§ **EXERCISE BRIEF**
What lines in the records below contain the string "time"? Copy every one.

[DATA TO EXAMINE Boundary: Start]

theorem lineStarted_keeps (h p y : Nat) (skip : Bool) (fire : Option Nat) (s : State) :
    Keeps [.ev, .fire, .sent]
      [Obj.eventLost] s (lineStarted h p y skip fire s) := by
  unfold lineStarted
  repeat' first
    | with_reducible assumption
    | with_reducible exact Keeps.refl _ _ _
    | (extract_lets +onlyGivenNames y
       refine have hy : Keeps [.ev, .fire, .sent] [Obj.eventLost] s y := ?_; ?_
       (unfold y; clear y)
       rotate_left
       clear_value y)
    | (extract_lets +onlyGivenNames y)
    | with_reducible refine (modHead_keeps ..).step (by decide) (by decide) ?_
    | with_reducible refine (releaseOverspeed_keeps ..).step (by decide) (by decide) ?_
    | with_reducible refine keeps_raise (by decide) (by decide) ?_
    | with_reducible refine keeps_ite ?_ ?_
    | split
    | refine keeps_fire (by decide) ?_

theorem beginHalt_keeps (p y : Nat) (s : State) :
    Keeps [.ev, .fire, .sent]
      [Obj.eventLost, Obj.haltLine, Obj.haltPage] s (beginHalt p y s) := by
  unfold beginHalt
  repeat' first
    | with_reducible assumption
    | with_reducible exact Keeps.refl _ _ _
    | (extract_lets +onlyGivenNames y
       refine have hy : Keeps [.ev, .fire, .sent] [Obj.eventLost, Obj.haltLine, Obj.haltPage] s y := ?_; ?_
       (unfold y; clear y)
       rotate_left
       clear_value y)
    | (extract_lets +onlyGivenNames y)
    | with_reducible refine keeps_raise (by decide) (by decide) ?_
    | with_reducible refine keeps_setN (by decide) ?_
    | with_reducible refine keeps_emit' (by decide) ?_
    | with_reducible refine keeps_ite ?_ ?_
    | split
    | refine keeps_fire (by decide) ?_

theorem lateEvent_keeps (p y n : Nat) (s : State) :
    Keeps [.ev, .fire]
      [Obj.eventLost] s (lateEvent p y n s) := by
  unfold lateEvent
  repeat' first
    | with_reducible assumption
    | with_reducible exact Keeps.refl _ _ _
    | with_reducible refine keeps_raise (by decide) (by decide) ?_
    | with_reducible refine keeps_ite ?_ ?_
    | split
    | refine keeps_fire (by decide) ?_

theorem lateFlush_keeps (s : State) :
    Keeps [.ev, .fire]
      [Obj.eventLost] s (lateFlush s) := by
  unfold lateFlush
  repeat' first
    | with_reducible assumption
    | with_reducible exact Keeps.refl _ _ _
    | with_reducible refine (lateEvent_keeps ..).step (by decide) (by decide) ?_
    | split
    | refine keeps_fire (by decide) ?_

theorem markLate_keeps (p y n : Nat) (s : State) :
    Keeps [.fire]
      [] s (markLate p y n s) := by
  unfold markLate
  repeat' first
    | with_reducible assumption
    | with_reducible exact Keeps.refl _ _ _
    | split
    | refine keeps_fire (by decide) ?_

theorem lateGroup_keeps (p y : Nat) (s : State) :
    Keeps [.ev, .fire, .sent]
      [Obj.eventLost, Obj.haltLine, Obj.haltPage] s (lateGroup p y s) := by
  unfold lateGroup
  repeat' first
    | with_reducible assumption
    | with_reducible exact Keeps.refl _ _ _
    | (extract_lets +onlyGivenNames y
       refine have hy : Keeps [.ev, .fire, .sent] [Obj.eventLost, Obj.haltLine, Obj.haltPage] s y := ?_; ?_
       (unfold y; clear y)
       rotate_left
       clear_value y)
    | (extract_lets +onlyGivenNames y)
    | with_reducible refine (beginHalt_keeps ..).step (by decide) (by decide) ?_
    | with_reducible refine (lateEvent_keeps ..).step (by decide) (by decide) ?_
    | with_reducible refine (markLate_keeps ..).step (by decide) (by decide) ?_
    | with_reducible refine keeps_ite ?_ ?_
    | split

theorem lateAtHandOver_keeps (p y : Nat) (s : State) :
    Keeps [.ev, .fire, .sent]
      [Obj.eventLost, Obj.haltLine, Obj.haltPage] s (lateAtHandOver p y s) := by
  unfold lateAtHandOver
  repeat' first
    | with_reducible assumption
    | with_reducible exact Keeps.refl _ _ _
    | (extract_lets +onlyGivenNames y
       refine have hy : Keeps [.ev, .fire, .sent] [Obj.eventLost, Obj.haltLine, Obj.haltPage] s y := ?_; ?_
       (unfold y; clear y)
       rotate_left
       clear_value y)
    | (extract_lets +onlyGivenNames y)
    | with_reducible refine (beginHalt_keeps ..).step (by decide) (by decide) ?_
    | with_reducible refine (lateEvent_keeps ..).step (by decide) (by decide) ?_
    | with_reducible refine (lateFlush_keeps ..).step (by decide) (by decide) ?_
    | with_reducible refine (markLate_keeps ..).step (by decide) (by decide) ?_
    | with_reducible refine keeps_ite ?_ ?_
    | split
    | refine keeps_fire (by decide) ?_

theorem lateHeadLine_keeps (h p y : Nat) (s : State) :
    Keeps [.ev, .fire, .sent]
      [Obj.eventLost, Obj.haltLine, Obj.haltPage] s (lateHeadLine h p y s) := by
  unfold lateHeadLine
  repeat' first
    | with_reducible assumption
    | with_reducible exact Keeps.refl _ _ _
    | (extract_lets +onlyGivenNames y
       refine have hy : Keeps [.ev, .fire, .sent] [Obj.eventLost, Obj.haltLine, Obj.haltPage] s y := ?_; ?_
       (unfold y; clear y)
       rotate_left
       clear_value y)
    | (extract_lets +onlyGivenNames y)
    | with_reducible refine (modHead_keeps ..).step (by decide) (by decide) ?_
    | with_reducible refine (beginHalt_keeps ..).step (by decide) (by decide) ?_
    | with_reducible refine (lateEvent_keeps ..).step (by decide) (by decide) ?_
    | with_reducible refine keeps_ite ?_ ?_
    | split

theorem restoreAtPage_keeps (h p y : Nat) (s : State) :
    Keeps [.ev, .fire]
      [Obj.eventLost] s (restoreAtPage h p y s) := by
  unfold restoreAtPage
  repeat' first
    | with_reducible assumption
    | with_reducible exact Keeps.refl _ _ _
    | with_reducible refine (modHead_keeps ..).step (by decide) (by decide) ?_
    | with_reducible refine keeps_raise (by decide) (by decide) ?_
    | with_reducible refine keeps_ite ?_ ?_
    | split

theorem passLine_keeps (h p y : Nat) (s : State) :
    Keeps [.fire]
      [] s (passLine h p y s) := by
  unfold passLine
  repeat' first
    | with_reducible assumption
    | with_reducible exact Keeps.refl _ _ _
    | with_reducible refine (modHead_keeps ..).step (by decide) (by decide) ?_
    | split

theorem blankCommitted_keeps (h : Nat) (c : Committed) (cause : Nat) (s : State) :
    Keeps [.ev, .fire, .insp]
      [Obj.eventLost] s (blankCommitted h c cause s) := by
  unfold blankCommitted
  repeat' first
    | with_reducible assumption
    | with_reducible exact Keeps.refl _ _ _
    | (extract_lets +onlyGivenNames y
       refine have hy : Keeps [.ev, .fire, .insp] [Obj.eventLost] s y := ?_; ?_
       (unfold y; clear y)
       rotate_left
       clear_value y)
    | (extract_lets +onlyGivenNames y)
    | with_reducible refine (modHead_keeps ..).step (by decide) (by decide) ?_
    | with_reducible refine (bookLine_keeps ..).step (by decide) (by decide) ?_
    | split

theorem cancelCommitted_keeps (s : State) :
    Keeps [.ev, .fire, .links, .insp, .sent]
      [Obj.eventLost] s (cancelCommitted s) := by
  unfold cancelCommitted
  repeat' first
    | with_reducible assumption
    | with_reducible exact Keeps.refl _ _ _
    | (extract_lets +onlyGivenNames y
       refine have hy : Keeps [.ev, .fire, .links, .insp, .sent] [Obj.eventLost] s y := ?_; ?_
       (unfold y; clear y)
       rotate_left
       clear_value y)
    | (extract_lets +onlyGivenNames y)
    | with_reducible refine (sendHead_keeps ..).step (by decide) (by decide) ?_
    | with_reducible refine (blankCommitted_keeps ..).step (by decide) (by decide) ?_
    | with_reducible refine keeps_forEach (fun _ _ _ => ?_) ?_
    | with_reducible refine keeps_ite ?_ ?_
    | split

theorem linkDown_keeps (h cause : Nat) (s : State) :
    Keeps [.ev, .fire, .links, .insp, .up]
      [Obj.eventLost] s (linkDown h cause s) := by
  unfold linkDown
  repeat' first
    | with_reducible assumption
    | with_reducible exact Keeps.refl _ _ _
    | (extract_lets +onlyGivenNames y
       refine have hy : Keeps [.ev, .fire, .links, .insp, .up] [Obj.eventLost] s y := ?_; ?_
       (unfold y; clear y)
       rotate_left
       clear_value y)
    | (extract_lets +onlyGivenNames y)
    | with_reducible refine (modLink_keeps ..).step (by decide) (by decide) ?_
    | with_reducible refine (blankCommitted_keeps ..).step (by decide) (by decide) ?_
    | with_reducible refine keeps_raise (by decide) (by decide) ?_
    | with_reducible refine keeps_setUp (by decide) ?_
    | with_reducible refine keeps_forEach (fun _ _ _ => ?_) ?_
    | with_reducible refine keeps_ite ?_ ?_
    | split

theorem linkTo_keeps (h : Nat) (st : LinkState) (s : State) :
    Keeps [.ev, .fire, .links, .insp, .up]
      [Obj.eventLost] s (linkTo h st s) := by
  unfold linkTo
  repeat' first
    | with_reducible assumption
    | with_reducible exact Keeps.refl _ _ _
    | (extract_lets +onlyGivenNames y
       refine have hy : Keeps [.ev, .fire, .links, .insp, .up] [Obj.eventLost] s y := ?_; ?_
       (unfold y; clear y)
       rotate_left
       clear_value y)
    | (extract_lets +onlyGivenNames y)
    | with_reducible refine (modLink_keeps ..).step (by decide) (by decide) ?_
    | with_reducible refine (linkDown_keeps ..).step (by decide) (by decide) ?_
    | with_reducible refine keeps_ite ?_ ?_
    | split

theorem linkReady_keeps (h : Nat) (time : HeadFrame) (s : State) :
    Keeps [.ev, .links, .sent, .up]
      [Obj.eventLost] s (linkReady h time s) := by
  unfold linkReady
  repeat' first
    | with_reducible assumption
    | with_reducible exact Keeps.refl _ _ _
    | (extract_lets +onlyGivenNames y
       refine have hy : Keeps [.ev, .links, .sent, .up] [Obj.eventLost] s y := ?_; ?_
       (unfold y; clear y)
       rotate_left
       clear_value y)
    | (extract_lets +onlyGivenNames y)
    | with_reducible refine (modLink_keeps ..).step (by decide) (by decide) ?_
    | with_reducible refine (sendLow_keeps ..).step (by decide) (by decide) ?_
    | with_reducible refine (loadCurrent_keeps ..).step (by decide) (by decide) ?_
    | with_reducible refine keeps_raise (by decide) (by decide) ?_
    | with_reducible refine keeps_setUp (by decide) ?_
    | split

[DATA TO EXAMINE Boundary: End]

§ **TASK RESULT**
theorem linkReady_keeps (h : Nat) (time : HeadFrame) (s : State) :
      [Obj.eventLost] s (linkReady h time s) := by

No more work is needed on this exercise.